::: Given records

-- ==== Sys2Proof/Config.lean ====
section
/-! DEFINITION. Sys2Proof/Config.lean: the free values. Each is an opaque constant applied to plain data, so that nothing
in Lean can say which value it is: what is proved holds for every value the hardware may produce. -/
namespace Sys2Proof.Config

/-- Which free cell the allocator looks at first; the specification does not define which free cell an allocation
takes (R586; log entry 5). -/
opaque cellChoice : Nat → Nat

/-- The number of SUPV cycles that a ROOT start took, which enters a trunk's nonce (R494; log entry 7). -/
opaque rootStartCycles : Nat → BitVec 32

/-- Where in 119 to 127 a receive error counter above 127 falls to after a frame received well, which ISO 11898-1 leaves
open (R433, R464; log entry 8). -/
opaque recAfter : Nat → Fin 9

/-- A word of the stock ROM, 0x00_4000 to 0x00_47FF: the specification does not give the ROM's words (log entry 15). -/
opaque romWord : Nat → Word

/-- Where a stock program stands within the circuit programs' ROM when its address is read (log entry 15). -/
opaque stockPc : Nat → Nat → Time → Fin 0x800

/-- A general register of a context that runs a stock program (log entry 15). -/
opaque stockReg : Nat → Nat → Nat → Word

/-- The event mask of a context that runs a stock program (log entry 15). -/
opaque stockMask : Nat → Nat → BitVec 16

/-- The ROM address at which system context Sk starts, above 0x00_4800, for the chip's ROM version (R579; log entry 16). -/
opaque sysEntry : Nat → Fin 0x1800

/-- Where system context Sk stands in its ROM program, above 0x00_4800, when it is read (R579; log entry 16). -/
opaque sysPc : Nat → Nat → Time → Fin 0x1800

/-- Whether a system context reads RUN rather than WAIT (R579; log entry 16). -/
opaque sysRuns : Nat → Nat → Time → Bool

/-- The events and the mask of a system context, bits 31:16 the mask (R311, R579; log entry 16). -/
opaque sysEvents : Nat → Nat → Time → Word

/-- A general register of a system context: context, register, draw (log entry 16). -/
opaque sysReg : Nat → Nat → Nat → Time → Word

/-- The instructions that ROM programs issue: per core within a millisecond (R303), and per context since reset (log entries
15 and 16). -/
opaque romIssued : Nat → Nat → Nat
opaque romTotal : Nat → Nat → Time → BitVec 64

/-- The byte that a cell memory word with an uncorrectable error reads as: cell, offset, draw (log entry 17). -/
opaque badByte : Nat → Nat → Nat → Byte

/-- A payload byte of a checkpoint's strap record where no last-known-good copy exists (R386; log entry 24). -/
opaque noLkg : Nat → Nat → Byte

/-- The STATUS of the reply to a PUSH whose cell an uncorrectable error discards, for which Table 12-4 has no code (log entry 69). -/
opaque pushStatus : Nat → BitVec 8

end Sys2Proof.Config
end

::::::

◆ About this task
Each line of the records, from the opening one through the line holding "opaque cellChoice : Nat → Nat", should be restated word for word, with nothing else in the answer.

◆ Solution below
-- ==== Sys2Proof/Config.lean ====
section
/-! DEFINITION. Sys2Proof/Config.lean: the free values. Each is an opaque constant applied to plain data, so that nothing
in Lean can say which value it is: what is proved holds for every value the hardware may produce. -/
namespace Sys2Proof.Config

/-- Which free cell the allocator looks at first; the specification does not define which free cell an allocation
takes (R586; log entry 5). -/
opaque cellChoice : Nat → Nat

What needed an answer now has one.